A still from Scare Zone. Two men dressed as skeletons stands by the side of the road holding a sign that says, "Get your bones to the Zone! Scare Zone now open."

I have a great deal of affection for low-budget horror efforts, but the key word here is “effort.” No care seems to have been put into the script, which often feels like it was written by a particularly obnoxious teenage boy from the ‘90s. Ableist, racist, homophobic, and transphobic “jokes” splatter the camera with far more frequency than fake blood. Scare Zone was originally released in 2009 (it hit my radar because it has been newly released to VOD), but it feels far more regressive than a 13-year-old movie has any right to. (Though that can unfortunately be said for a lot of aughts horror, particularly in the slasher subgenre.) 

I usually say that the worst sin a movie can commit is to be boring. Scare Zone proved me wrong. It’s still boring, of course, but that is far from the worst thing about it. The most misguided thing about this movie is its sexualization of self-harm and its mockery of sexual assault. The Final Girl alludes to being repeatedly assaulted as a child and blames herself for it, saying that there is something inherently wrong with her that draws such horrible abusers into her life. The film then has the audacity to support her self-blaming stance by making the killer another man with predatory sexual designs on her. The Final Girl blames herself for all the murders, saying once more that it is her fault, that she is responsible for these vile men’s acts of violence simply by existing and being so desirable. Not content to blame victims for “asking for it” after this reveal, the movie then shows ANOTHER man who is drawn to the Final Girl, like a sociopathic moth to a flame, who is poised to go on his own sexually-fueled killing spree. 

I can’t underscore this point enough. The Final Girl says that she is responsible for being sexually assaulted. She says that she is responsible for the killer murdering people in an attempt to woo her. And Scare Zone agrees with her. I would say that the wrong-headed ending must be seen to be believed, but there’s nothing remarkable about it except its brazenness. Victim-blaming is nothing new, but I can’t remember the last time I saw a film so blatantly and repulsively spell it out as being good, actually. 

A still from Scare Zone. A haunt actress wears a low-cut top and menaces the camera with fake fangs and blood dripping down her chin.

Reading this review, you might be tempted to check out Scare Zone just to see if it really is that bad. Please don’t. I cannot stress enough how uninteresting this movie is. It’s not entertaining enough to warrant a hate-watch; it is cheap in the least charitable interpretation of the word. Now, calling a horror film “cheap” isn’t always a criticism. Horror filmmakers have been making wonderful films on shoestring budgets for decades. Unfortunately, Scare Zone is as far from wonderful as you can possibly get. It is a misguided bore that offends more than it scares. It is cheap, not due to its budget, but because of its complete disinterest in anything resembling entertainment or decency.
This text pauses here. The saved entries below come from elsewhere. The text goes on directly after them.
-- ==== Sys2Proof/Machine/Display.lean ====
section
/-! DEFINITION. The display instructions: 00E0, DXYN (45_display.md). -/

namespace Sys2Proof.Machine

/-- What a sprite pixel at exact screen coordinates comes to (R275). -/
inductive Target where
  | cell (k : Fin 2048)
  | skip
  | fault
  deriving DecidableEq, Repr

/-- `Target(x, y)` under each edge policy (R275). -/
def target (p : EdgePolicy) (x y : Nat) : Target :=
  match p with
  | .wrap => .cell ⟨x % 64 + 64 * (y % 32), by omega⟩
  | .clip => if h : x < 64 ∧ y < 32 then .cell ⟨x + 64 * y, by omega⟩ else .skip
  | .linear => if h : x + 64 * y < 2048 then .cell ⟨x + 64 * y, h⟩ else .fault
  | .fault => if h : x < 64 ∧ y < 32 then .cell ⟨x + 64 * y, by omega⟩ else .fault

/-- The coordinates of the 1-bits of one sprite row at (x0, y), left to right. Bit 7 is the leftmost pixel
(R274; PRESUMED by the spec from general knowledge, log 12). -/
def rowPixels (x0 y : Nat) (b : Byte) : List (Nat × Nat) :=
  ((List.range 8).filter fun c => b.getLsbD (7 - c)).map fun c => (x0 + c, y)

/-- The coordinates of the 1-bits of a sprite at (x0, y0), row by row (R273). -/
def spritePixels (x0 y0 : Nat) : List Byte → List (Nat × Nat)
  | [] => []
  | b :: bs => rowPixels x0 y0 b ++ spritePixels x0 (y0 + 1) bs

/-- The list T of R272: the target cells in order; none when some pixel's target is FAULT. -/
def collectTargets (p : EdgePolicy) : List (Nat × Nat) → Option (List (Fin 2048))
  | [] => some []
  | (x, y) :: ps =>
    match target p x y with
    | .fault => none
    | .skip => collectTargets p ps
    | .cell k => (collectTargets p ps).map (k :: ·)

/-- Toggle the cells of T in order; the Bool is `collide`, true when some cell was on as its turn came (R272). -/
def xorCells (fb : Framebuffer) : List (Fin 2048) → Framebuffer × Bool
  | [] => (fb, false)
  | t :: ts =>
    let r := xorCells (fb.toggle t) ts
    (r.1, fb.cell t || r.2)

/-- 00E0 (R270). -/
def execCls (s : State) : Result := .next ((s.setFrame Framebuffer.clear).advance 2)

/-- The pixels DXYN places: the sprite of n rows at I, at (V[X], V[Y]) (R272). -/
def State.drawPixels (s : State) (x y : Reg) (n : BitVec 4) : List (Nat × Nat) :=
  spritePixels (s.readV x).toNat (s.readV y).toNat (s.bytesAtI n.toNat)

/-- DXYN (R272): the bounds of the sprite bytes, then the targets, are checked before anything is written. -/
def execDrw (x y : Reg) (n : BitVec 4) (s : State) : Result :=
  match s.dataFault n.toNat with
  | some a => raiseOf .dataOutOfBounds (.drw x y n) (some a) s
  | none =>
    match collectTargets s.edgePolicy (s.drawPixels x y n) with
    | none => raiseOf .drawOutOfRange (.drw x y n) none s
    | some ts =>
      let r := xorCells s.fb ts
      .next (((s.setFrame r.1).setFlag r.2).advance 2)

end Sys2Proof.Machine
end

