-- ==== Sys2Proof/Machine/Index.lean ====
section
/-! DEFINITION. The index register and the data loads and stores: ANNN, FX1E, FX29, FX33, FX55, FX65
(44_index_memory.md). Every address is checked before any byte is read or written (20_memory.md R87); none of them
changes I by using it (R241). -/

namespace Sys2Proof.Machine

/-- ANNN (R243). -/
def execLdI (nnn : BitVec 12) (s : State) : Result := .next ((s.setI (zext16 nnn)).advance 2)

/-- FX1E (R245): I modulo 65536 (10_state.md R38), VF from the exact sum, last. -/
def execAddI (x : Reg) (s : State) : Result :=
  .next (((s.setI (s.I + (s.readV x).setWidth 16)).setFlag (indexOverflow s.I (s.readV x))).advance 2)

/-- FX29 (R248). -/
def execLdF (x : Reg) (s : State) : Result := .next ((s.setI (glyphAddress (s.readV x))).advance 2)

/-- FX33 (R251). -/
def execLdB (x : Reg) (s : State) : Result :=
  match s.dataFault 3 with
  | some a => raiseOf .dataOutOfBounds (.ldB x) (some a) s
  | none => .next ((s.storeAtI (bcdDigits (s.readV x))).advance 2)

/-- FX55 (R256). -/
def execStoreRegs (x : Reg) (s : State) : Result :=
  match s.dataFault (rangeSize x) with
  | some a => raiseOf .dataOutOfBounds (.storeRegs x) (some a) s
  | none => .next ((s.storeAtI (s.regRange x)).advance 2)

/-- FX65 (R259). -/
def execLoadRegs (x : Reg) (s : State) : Result :=
  match s.dataFault (rangeSize x) with
  | some a => raiseOf .dataOutOfBounds (.loadRegs x) (some a) s
  | none => .next ((s.loadRange x).advance 2)

end Sys2Proof.Machine
end

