-- ==== Sys2Proof/Certificates/Slice0/Obligations.lean ====
section
/-! DEFINITION. The statements about the model. Each docstring names the rule or section of spec/ it formalises; where
a statement rests on a decision or inference that the spec marks as its own, the docstring says so. -/

open Sys2Proof Sys2Proof.Machine

/-! ### Encoding -/

/-- 30_encoding.md sections 1 to 3: no bit of an encoding is dropped. Decoding an encoded instruction gives it back,
with every operand at every value. -/
def Obligations.DecodeOfEncode : Prop := ∀ i : Instr, i.wf = true → decode (encode i) = some i

/-- 30_encoding.md section 4: the other direction. A legal word is the encoding of the instruction it decodes to, the
ignored Y field of 8XY6 and 8XYE included. -/
def Obligations.EncodeOfDecode : Prop := ∀ (w : Word) (i : Instr), decode w = some i → encode i = w

/-- R118 and R120, the opcode map and its illegal words, each row by its mask and match; the operands are the fields of
R112, taken from the word by division and remainder. -/
def Obligations.DecodeFollowsOpcodeMap : Prop :=
  ∀ (w : Word) (x y : Reg) (n : BitVec 4) (nn : Byte) (nnn : BitVec 12),
    x.val = w.toNat / 256 % 16 → y.val = w.toNat / 16 % 16 → n.toNat = w.toNat % 16 → nn.toNat = w.toNat % 256 →
    nnn.toNat = w.toNat % 4096 →
    (w = 0x00E0 → decode w = some .cls) ∧
    (w = 0x00EE → decode w = some .ret) ∧
    (w &&& 0xF000 = 0x0000 → w ≠ 0x00E0 → w ≠ 0x00EE → decode w = none) ∧
    (w &&& 0xF000 = 0x1000 → decode w = some (.jp nnn)) ∧
    (w &&& 0xF000 = 0x2000 → decode w = some (.call nnn)) ∧
    (w &&& 0xF000 = 0x3000 → decode w = some (.seByte x nn)) ∧
    (w &&& 0xF000 = 0x4000 → decode w = some (.sneByte x nn)) ∧
    (w &&& 0xF000 = 0x5000 → decode w = if n = 0 then some (.seReg x y) else none) ∧
    (w &&& 0xF000 = 0x6000 → decode w = some (.ldByte x nn)) ∧
    (w &&& 0xF000 = 0x7000 → decode w = some (.addByte x nn)) ∧
    (w &&& 0xF00F = 0x8000 → decode w = some (.ldReg x y)) ∧
    (w &&& 0xF00F = 0x8001 → decode w = some (.orReg x y)) ∧
    (w &&& 0xF00F = 0x8002 → decode w = some (.andReg x y)) ∧
    (w &&& 0xF00F = 0x8003 → decode w = some (.xorReg x y)) ∧
    (w &&& 0xF00F = 0x8004 → decode w = some (.addReg x y)) ∧
    (w &&& 0xF00F = 0x8005 → decode w = some (.subReg x y)) ∧
    (w &&& 0xF00F = 0x8006 → decode w = some (.shr x y)) ∧
    (w &&& 0xF00F = 0x8007 → decode w = some (.subnReg x y)) ∧
    (w &&& 0xF00F = 0x800E → decode w = some (.shl x y)) ∧
    (w &&& 0xF000 = 0x8000 → n ∈ [0x8#4, 0x9#4, 0xA#4, 0xB#4, 0xC#4, 0xD#4, 0xF#4] → decode w = none) ∧
    (w &&& 0xF000 = 0x9000 → decode w = if n = 0 then some (.sneReg x y) else none) ∧
    (w &&& 0xF000 = 0xA000 → decode w = some (.ldI nnn)) ∧
    (w &&& 0xF000 = 0xB000 → decode w = some (.jpV0 nnn)) ∧
    (w &&& 0xF000 = 0xC000 → decode w = some (.rnd x nn)) ∧
    (w &&& 0xF000 = 0xD000 → decode w = some (.drw x y n)) ∧
    (w &&& 0xF0FF = 0xE09E → decode w = some (.skp x)) ∧
    (w &&& 0xF0FF = 0xE0A1 → decode w = some (.sknp x)) ∧
    (w &&& 0xF000 = 0xE000 → nn ∉ [0x9E#8, 0xA1#8] → decode w = none) ∧
    (w &&& 0xF0FF = 0xF007 → decode w = some (.ldVxDT x)) ∧
    (w &&& 0xF0FF = 0xF00A → decode w = some (.ldVxK x)) ∧
    (w &&& 0xF0FF = 0xF015 → decode w = some (.ldDTVx x)) ∧
    (w &&& 0xF0FF = 0xF018 → decode w = some (.ldSTVx x)) ∧
    (w &&& 0xF0FF = 0xF01E → decode w = some (.addI x)) ∧
    (w &&& 0xF0FF = 0xF029 → decode w = some (.ldF x)) ∧
    (w &&& 0xF0FF = 0xF033 → decode w = some (.ldB x)) ∧
    (w &&& 0xF0FF = 0xF055 → decode w = some (.storeRegs x)) ∧
    (w &&& 0xF0FF = 0xF065 → decode w = some (.loadRegs x)) ∧
    (w &&& 0xF000 = 0xF000 →
      nn ∉ [0x07#8, 0x0A#8, 0x15#8, 0x18#8, 0x1E#8, 0x29#8, 0x33#8, 0x55#8, 0x65#8] → decode w = none)

/-- 30_encoding.md sections 4 and 5 (R119 is marked derived by the spec): a word is illegal exactly when no row of the
spec's opcode table covers it, the row that covers a legal word is its own instruction's, and no word has two rows. -/
def Obligations.OpcodeTableIsUnambiguous : Prop :=
  (∀ w : Word, decode w = none ↔ ∀ r ∈ opcodeTable, r.covers w = false) ∧
  (∀ (w : Word) (i : Instr), decode w = some i → i.row ∈ opcodeTable ∧ i.row.covers w = true) ∧
  (∀ (w : Word), ∀ r ∈ opcodeTable, ∀ q ∈ opcodeTable, r.covers w = true → q.covers w = true → r = q)

/-- 30_encoding.md section 4: words written out from the spec's patterns, one of each format, decode to the
instructions they stand for. A sanity statement. -/
def Obligations.WordsOfTheSpecDecode : Prop :=
  decode 0b0000000011100000 = some .cls ∧
  decode 0b0010001000001010 = some (.call 0x20A) ∧
  decode 0b0011001101000010 = some (.seByte 3 0x42) ∧
  decode 0b1000101010110100 = some (.addReg 10 11) ∧
  decode 0b1101000100100101 = some (.drw 1 2 5) ∧
  decode 0b1111010101010101 = some (.storeRegs 5) ∧
  decode 0b0101000100100001 = none

/-! ### The step -/

/-- 40_step_cycle.md section 1: when the two bytes at pc are the word of an instruction, a step of a running core is
that instruction's handler, and, where it latches no fault, one tick of the timers. That the draw port is then empty and
the draw counter one higher is the model's own choice (log 2). -/
def Obligations.StepRunsDecodedInstruction : Prop :=
  ∀ (s : State) (i : Instr) (w : Word), s.Running → s.CanFetch →
    w.toNat = (s.mem.read s.pc.toNat).toNat * 256 + (s.mem.read (s.pc.toNat + 1)).toNat → decode w = some i →
    ∀ t, exec i s = .next t →
      (t.fault ≠ none → step s = .next t) ∧
      (t.fault = none → ∃ u, step s = .next u ∧ u.delayT.toNat = t.delayT.toNat - 1 ∧
        u.soundT.toNat = t.soundT.toNat - 1 ∧
        u = { t with delayT := u.delayT, soundT := u.soundT, rand := none, drawCount := t.drawCount + 1 })

/-- 40_step_cycle.md section 1 (R140): what one call `step(rand)` does, case by case, for every draw. That the call finds
and leaves the draw port empty, and that an executed step adds one to the draw counter, is the model's own choice
(log 2). -/
def Obligations.StepCallFollowsTheCycle : Prop :=
  ∀ (s : State) (rand : Byte), s.rand = none →
    (s.fault ≠ none → stepWith rand s = .next s) ∧
    (s.fault = none → s.stopped = true → stepWith rand s = .next s) ∧
    (s.Running → s.pc.toNat + 1 ≥ 4096 → stepWith rand s = .next (Latched
      ⟨.fetchOutOfBounds, s.pc, none, some (if s.pc.toNat ≥ 4096 then s.pc.toNat else s.pc.toNat + 1)⟩ s)) ∧
    (s.Running → s.pc.toNat + 1 < 4096 → ∀ w : Word,
      w.toNat = (s.mem.read s.pc.toNat).toNat * 256 + (s.mem.read (s.pc.toNat + 1)).toNat →
      (decode w = none → stepWith rand s = .next (Latched ⟨.illegalInstruction, s.pc, some w, none⟩ s)) ∧
      (∀ i, decode w = some i → ∃ t, exec i { s with rand := some rand } = .next t ∧
        (t.fault ≠ none → stepWith rand s = .next { t with rand := none }) ∧
        (t.fault = none → ∃ u, stepWith rand s = .next u ∧
          u.delayT.toNat = (if t.delayT.toNat ≠ 0 then t.delayT.toNat - 1 else t.delayT.toNat) ∧
          u.soundT.toNat = (if t.soundT.toNat ≠ 0 then t.soundT.toNat - 1 else t.soundT.toNat) ∧
          u = { t with delayT := u.delayT, soundT := u.soundT, rand := none, drawCount := t.drawCount + 1 })))

/-- R141: a step while `stopped` is true is a no-op. -/
def Obligations.StepWhileStoppedIsNoOp : Prop :=
  ∀ s : State, s.stopped = true → step s = .next s ∧ ∀ rand, s.rand = none → stepWith rand s = .next s

/-- R142: the fetch faults at pc ≥ 0xFFF before any other effect; at 0xFFF the address reported is 0x1000. -/
def Obligations.FetchOutOfBoundsFaults : Prop :=
  ∀ s : State, s.Running → s.pc.toNat ≥ 0xFFF →
    step s = .next (Latched
      ⟨.fetchOutOfBounds, s.pc, none, some (if s.pc.toNat = 0xFFF then 0x1000 else s.pc.toNat)⟩ s)

/-- R121: executing an illegal word latches the decode fault and changes nothing else; no word falls through to a
no-op. -/
def Obligations.IllegalWordFaults : Prop :=
  ∀ (s : State) (w : Word), s.Running → s.CanFetch →
    w.toNat = (s.mem.read s.pc.toNat).toNat * 256 + (s.mem.read (s.pc.toNat + 1)).toNat → decode w = none →
    step s = .next (Latched ⟨.illegalInstruction, s.pc, some w, none⟩ s)

/-- 60_exceptions.md section 1 (faults are latched in the state, log 1): every step answers a next state, in every
state. -/
def Obligations.StepAlwaysAnswersNext : Prop := ∀ s : State, ∃ t, step s = .next t

/-- 60_exceptions.md section 2 (the spec's own decisions D8 and D16): fault entry is precise and atomic. A step that
latches a fault changes nothing but the fault record, which is consistent and holds the pc of the instruction. -/
def Obligations.FaultEntryIsAtomic : Prop :=
  ∀ s t : State, step s = .next t → t.fault ≠ s.fault →
    s.Running ∧ ∃ r, t = Latched r s ∧ r.pc = s.pc ∧ r.Consistent

/-- 10_state.md section 10 and 60_exceptions.md section 2 (R74 and R76 are the spec's own decisions D17 and D9, log 23):
`ack_redraw` clears the redraw flag and nothing else, in every state, faulted or not; after a fault, steps do nothing,
`load` and `handle_input` are rejected, and no call changes the fault record. -/
def Obligations.LatchedFaultIsPermanent : Prop :=
  ∀ s : State,
    hostCall .ackRedraw s = .accepted { s with redraw := false } ∧
    (s.fault ≠ none →
      step s = .next s ∧
      (∀ bytes, hostCall (.load bytes) s = .rejected) ∧
      (∀ e, hostCall (.handleInput e) s = .rejected) ∧
      (∀ (c : HostCall) (t : State), hostCall c s = .accepted t → t.fault = s.fault))

/-- R147: the timers at the end of every step that executed a handler without a fault. FX15 and FX18 set theirs first;
no other instruction writes a timer. -/
def Obligations.TimersTickOncePerExecutedStep : Prop :=
  ∀ (s t : State) (i : Instr), s.Running → s.CanFetch → decode s.fetchWord = some i → step s = .next t →
    t.fault = none →
    t.delayT.toNat = (match i with | .ldDTVx x => (s.readV x).toNat | _ => s.delayT.toNat) - 1 ∧
    t.soundT.toNat = (match i with | .ldSTVx x => (s.readV x).toNat | _ => s.soundT.toNat) - 1

/-- 40_step_cycle.md section 2 (R149 is marked derived by the spec): the beep ends in the step that takes sound_t from
1 to 0. -/
def Obligations.BeepEndsAtTheTickFromOne : Prop :=
  ∀ (s t : State) (i : Instr), s.Running → s.CanFetch → decode s.fetchWord = some i → (∀ x, i ≠ .ldSTVx x) →
    step s = .next t → t.fault = none → s.soundT = 1 → s.beep = true ∧ t.beep = false

/-! ### Control transfer -/

/-- R163 and R166: the jumps. The sum of BNNN is exact, and its offset register is always V0. -/
def Obligations.JumpsSetPc : Prop :=
  ∀ (nnn : BitVec 12) (s : State),
    EncodedAs (.jp nnn) 0xF000 0x1000 ∧ EncodedAs (.jpV0 nnn) 0xF000 0xB000 ∧
    (∃ t, exec (.jp nnn) s = .next t ∧ t.pc.toNat = nnn.toNat ∧ ChangesOnlyRegs [] s t) ∧
    (∃ t, exec (.jpV0 nnn) s = .next t ∧ t.pc.toNat = nnn.toNat + (s.readV 0).toNat ∧ ChangesOnlyRegs [] s t)

/-- R164: the call pushes its own address, or faults on a full stack. -/
def Obligations.CallPushesItsAddress : Prop :=
  ∀ (nnn : BitVec 12) (s : State),
    EncodedAs (.call nnn) 0xF000 0x2000 ∧
    (s.sp.val < 16 → ∃ t, exec (.call nnn) s = .next t ∧ t.pc.toNat = nnn.toNat ∧ t.sp.val = s.sp.val + 1 ∧
      (∀ k : Fin 16, t.stack[k] = if k.val = s.sp.val then s.pc else s.stack[k]) ∧ ChangesOnlyStack s t) ∧
    (s.sp.val = 16 → exec (.call nnn) s = .next (Faulted .stackOverflow (.call nnn) none s))

/-- R162: the return resumes two bytes after the popped address, or faults on an empty stack. The popped entry stays in
place. -/
def Obligations.ReturnPopsTheAddress : Prop :=
  ∀ s : State,
    EncodedAs .ret 0xFFFF 0x00EE ∧
    (∀ k : Fin 16, s.sp.val = k.val + 1 → ∃ t, exec .ret s = .next t ∧ t.pc = s.stack[k] + 2 ∧ t.sp.val = k.val ∧
      t.stack = s.stack ∧ ChangesOnlyStack s t) ∧
    (s.sp.val = 0 → exec .ret s = .next (Faulted .stackUnderflow .ret none s))

/-- 41_control_transfer.md section 2 (R165 is marked derived by the spec): a call and, after any code that leaves SP and
the pushed entry as the call left them, the return, resume at the call's address plus 2 with the caller's SP. -/
def Obligations.ReturnResumesAfterTheCall : Prop :=
  ∀ (nnn : BitVec 12) (s t u : State) (k : Fin 16), s.sp.val = k.val → exec (.call nnn) s = .next t → u.sp = t.sp →
    u.stack[k] = t.stack[k] → ∃ v, exec .ret u = .next v ∧ v.pc = s.pc + 2 ∧ v.sp = s.sp

/-! ### Skips -/

/-- R182, R183, R184, R185: the four register and immediate skips. -/
def Obligations.SkipsAdvanceByFourOrTwo : Prop :=
  ∀ (x y : Reg) (nn : Byte) (s : State),
    EncodedAs (.seByte x nn) 0xF000 0x3000 ∧ EncodedAs (.sneByte x nn) 0xF000 0x4000 ∧
    EncodedAs (.seReg x y) 0xF00F 0x5000 ∧ EncodedAs (.sneReg x y) 0xF00F 0x9000 ∧
    (∃ t, exec (.seByte x nn) s = .next t ∧ t.pc = s.pc + (if s.readV x = nn then 4 else 2) ∧
      ChangesOnlyRegs [] s t) ∧
    (∃ t, exec (.sneByte x nn) s = .next t ∧ t.pc = s.pc + (if s.readV x ≠ nn then 4 else 2) ∧
      ChangesOnlyRegs [] s t) ∧
    (∃ t, exec (.seReg x y) s = .next t ∧ t.pc = s.pc + (if s.readV x = s.readV y then 4 else 2) ∧
      ChangesOnlyRegs [] s t) ∧
    (∃ t, exec (.sneReg x y) s = .next t ∧ t.pc = s.pc + (if s.readV x ≠ s.readV y then 4 else 2) ∧
      ChangesOnlyRegs [] s t)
It brings me no pleasure to trash a movie (and re-reading this review, I still feel like I’ve held back quite a bit), but it also brought me no pleasure to watch Scare Zone, so I feel like it’s my duty to warn horror fans not to waste their time with this dull, distasteful movie. It’s an unceasing series of bad decisions that add up to an infuriatingly bad, unwatchable movie. If you want to scratch the “haunted house attraction with real murders” itch, go watch Haunt instead.